CuTe DSL and Triton solutions are .py files and must define:
def setup(**kwargs):
return {"inputs": {...}, "outputs": ["out"]}
def run_kernel(**kwargs):
...
setup()["inputs"] must contain every tensor/scalar passed to the kernel and reference. setup()["outputs"] names the tensors compared for correctness.

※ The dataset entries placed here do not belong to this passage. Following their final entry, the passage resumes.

-- ==== Sys2Proof/Machine/HostOps.lean ====
section
/-! DEFINITION. The host's transactions (45_host_operations.md R150 to R157), the numeric codes of causes and states, and how
the two agents, host and instance, take turns (R159, log 7). -/

namespace Sys2Proof.Machine

/-- The numeric code of a cause (60_exceptions.md R170). -/
def Cause.code : Cause → Nat
  | .invalidAddress => 1
  | .invalidOpcode => 2
  | .invalidMode => 3
  | .invalidWriteMode => 4
  | .arithmeticOverflow => 5

/-- The `fault` register as a number: 0 for None (60_exceptions.md R170). -/
def State.faultCode (s : State) : Nat :=
  match s.fault with
  | none => 0
  | some c => c.code

/-- The code of an error reply; 6 is Misuse (60_exceptions.md R170). A reply that is no error of that table has none. -/
def Reply.code : Reply → Option Nat
  | .ok => none
  | .cause c => some c.code
  | .misuse => some 6
  | .refused => none
  | .view _ => none

/-- The suggested 2-bit tag of `st` (10_state.md R30, not normative). -/
def RunState.tag : RunState → BitVec 2
  | .running => 0
  | .awaitingInput _ => 1
  | .hasOutput _ => 2
  | .terminated => 3

/-- The transaction is admitted in the state (45_host_operations.md R150). -/
def Transaction.admitted (t : Transaction) (s : State) : Bool :=
  match t with
  | .construct _ => true
  | .step => s.canStep
  | .resumeWithInput _ =>
    match s.fault, s.st with
    | none, .awaitingInput _ => true
    | _, _ => false
  | .acknowledgeOutput =>
    match s.fault, s.st with
    | none, .hasOutput _ => true
    | _, _ => false
  | .inspect => true

/-- What a transaction that is not admitted returns: the recorded cause, else Misuse (45_host_operations.md R156, R157). -/
def notAdmitted (s : State) : Reply :=
  match s.fault with
  | some c => .cause c
  | none => .misuse

/-- What `inspect` shows (45_host_operations.md R155). -/
def State.view (s : State) : View :=
  { st := s.st, pc := s.pc, cells := (List.range s.mlen).map s.mem.read, fault := s.fault }

/-- The sequence is an image: every cell is a word, and every cell has an address (45_host_operations.md R152, 20_memory.md
R50; log 11). -/
def isImage (image : List Int) : Bool :=
  decide (image.length ≤ maxAddr + 1) && image.all fits

/-- The instance after `construct` of an image (10_state.md R36); the host's own lists are not the instance's and stay. -/
def State.construct (image : List Int) (s : State) : State :=
  { s with
    pc := 0
    rb := 0
    st := .running
    fault := none
    mem := Memory.store [] 0 (image.map Word.ofInt)
    mlen := image.length }

/-- The image does not fit a finite `MEM_LIMIT` (20_memory.md R62, log 3). -/
def overLimit (limit : Option Nat) (image : List Int) : Bool :=
  match limit with
  | none => false
  | some l => decide (l < image.length)

/-- One transaction on an instance: the state after it and what it returns (45_host_operations.md R151 to R157). -/
def transactOn (b : Build) (t : Transaction) (s : State) : Host.Outcome (State × Reply) Fault Refusal :=
  match t with
  | .construct image =>
    if isImage image then
      if overLimit b.limit image then .fault .beyondMemLimit else .next (s.construct image, .ok)
    else .next (s, .refused)
  | .step =>
    if s.canStep then
      match cycleOn b s with
      | .next s' =>
        match s'.fault with
        | none => .next (s', .ok)
        | some c => .next (s', .cause c)
      | .fault f => .fault f
      | .refused r => .refused r
    else .next (s, notAdmitted s)
  | .resumeWithInput x =>
    match s.fault, s.st with
    | none, .awaitingInput d =>
      if fits x then
        match memWrite b.limit d (Word.ofInt x) s with
        | .ok s' => .next ({ s' with st := .running }, .ok)
        | .error (.raise c) => .next (s, .cause c)
        | .error (.stuck f) => .fault f
      else .next (s, .refused)
    | _, _ => .next (s, notAdmitted s)
  | .acknowledgeOutput =>
    match s.fault, s.st with
    | none, .hasOutput _ => .next ({ s with st := .running }, .ok)
    | _, _ => .next (s, notAdmitted s)
  | .inspect => .next (s, .view s.view)

/-- `transactOn` the spec's build. -/
def transact (t : Transaction) (s : State) : Host.Outcome (State × Reply) Fault Refusal := transactOn .spec t s

/-- The host issues a transaction and keeps what it returns. -/
def issueOn (b : Build) (t : Transaction) (s : State) : Host.Outcome State Fault Refusal :=
  match transactOn b t s with
  | .next (s', r) => .next { s' with replies := s'.replies ++ [r] }
  | .fault f => .fault f
  | .refused r => .refused r

/-- `issueOn` the spec's build. -/
def issue (t : Transaction) (s : State) : Host.Outcome State Fault Refusal := issueOn .spec t s

/-- One move of host and instance together. The host's next transaction is issued when it is admitted, or when the instance
cannot step; otherwise the host waits and the instance steps. DESIGN CHOICE (log 7): the spec leaves the turns to the host. -/
def moveOn (b : Build) (s : State) : Host.Outcome State Fault Refusal :=
  match s.pending with
  | [] => cycleOn b s
  | t :: ts => if t.admitted s || !s.canStep then issueOn b t { s with pending := ts } else cycleOn b s

/-- `moveOn` the spec's build. -/
def move (s : State) : Host.Outcome State Fault Refusal := moveOn .spec s

end Sys2Proof.Machine
end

| Implementation | Input | Benchmark ABI | Notes |
|---|---|---|---|
cuda-cpp | .cu + compiled .so | extern "C" void solve(...) | Default for non-.py files |
cutlass | .cu + compiled .so | extern "C" void solve(...) | CUTLASS code must be wrapped by solve(...) |
cute-dsl | .py | setup(**kwargs) + run_kernel(**kwargs) | Pass --implementation=cute-dsl explicitly |
triton | .py | setup(**kwargs) + run_kernel(**kwargs) | Default for .py files |
--backend is kept as a compatibility alias for --implementation. Prefer --implementation in new commands.
CUDA-C++:
python scripts/benchmark.py kernel.cu \
--implementation=cuda-cpp \
--baselines=pytorch-eager \
--ref=ref.py \
--output-dir=bench_out \
--M=1024 --N=1024
CUTLASS:
python scripts/benchmark.py cutlass_kernel.cu \
--implementation=cutlass \
--baselines=pytorch-eager,torch-compile \
--ref=ref.py \
--output-dir=bench_out \
--M=1024 --N=1024
Triton:
python scripts/benchmark.py kernel.py \
--implementation=triton \
--baselines=pytorch-eager,flashinfer \
--ref=ref.py \
--output-dir=bench_out \
--M=1024 --N=1024
CuTe DSL:
python scripts/benchmark.py cute_kernel.py \
--implementation=cute-dsl \
--ref=ref.py \
--output-dir=bench_out \
--M=1024 --N=1024
--implementation=auto selects Triton for .py files and CUDA-C++ otherwise.
| Option | Default | Meaning |
|---|---|---|
solution_file | required | .cu or .py solution file |
--ref=<path> | required | Python reference defining reference(**kwargs) |
--output-dir=<dir> | required | Directory for benchmark.md |
--implementation=<auto/cuda-cpp/cute-dsl/cutlass/triton> | auto | Solution implementation; --backend is an alias |
--baselines=<list> | pytorch-eager | Comma-separated baselines from pytorch-eager, torch-compile, flashinfer, or all/none |
--timing-method=<cuda_event/host_time> | cuda_event | Timing backend |
--num-warmup=<n> | 5 | Warmup calls for fixed-trial timing |
--num-trials=<n> | 100 | Measured trials for fixed-trial timing |
--discard-first=<n> | 1 | First measured trials to discard for fixed-trial timing |
--prewarm-calls=<n> | 1 | Untimed calls before correctness/timing to trigger lazy init/JIT |
--ptr-size=<n> | 0 | Override CUDA pointer buffer element count |
--arch=<sm_XX> | auto | GPU architecture, for messages and CUDA compile hint |
--gpu=<id> | 0 | CUDA device index |
--atol, --rtol | ref.py module-level if set, else 1e-4 / 1e-3 | Correctness tolerances. CLI flag takes highest precedence, then ref.py module-level atol/rtol, then internal defaults. Set atol=1e-2, rtol=1e-2 in ref.py for bfloat16 FlashInfer baselines. |
--seed=<n> | 42 | Random seed |
--NAME=VALUE | as needed | Integer dimensions/scalars used by the kernel signature or Triton setup |
Keep dimensions, seed, pointer sizing, GPU, and tolerances fixed when comparing kernel versions.
| File | Purpose |
|---|---|
<output-dir>/benchmark.md | Correctness status, GPU/arch/dimensions, timing config, mean/median/p20/p80/min/max/std/sample-count timing, and speedups versus selected baselines |
If correctness fails, inspect the output tensors before using the timing result for optimization decisions.
For GPU-kernel latency, use the default cuda_event. For end-to-end Python/runtime overhead diagnostics, use host_time.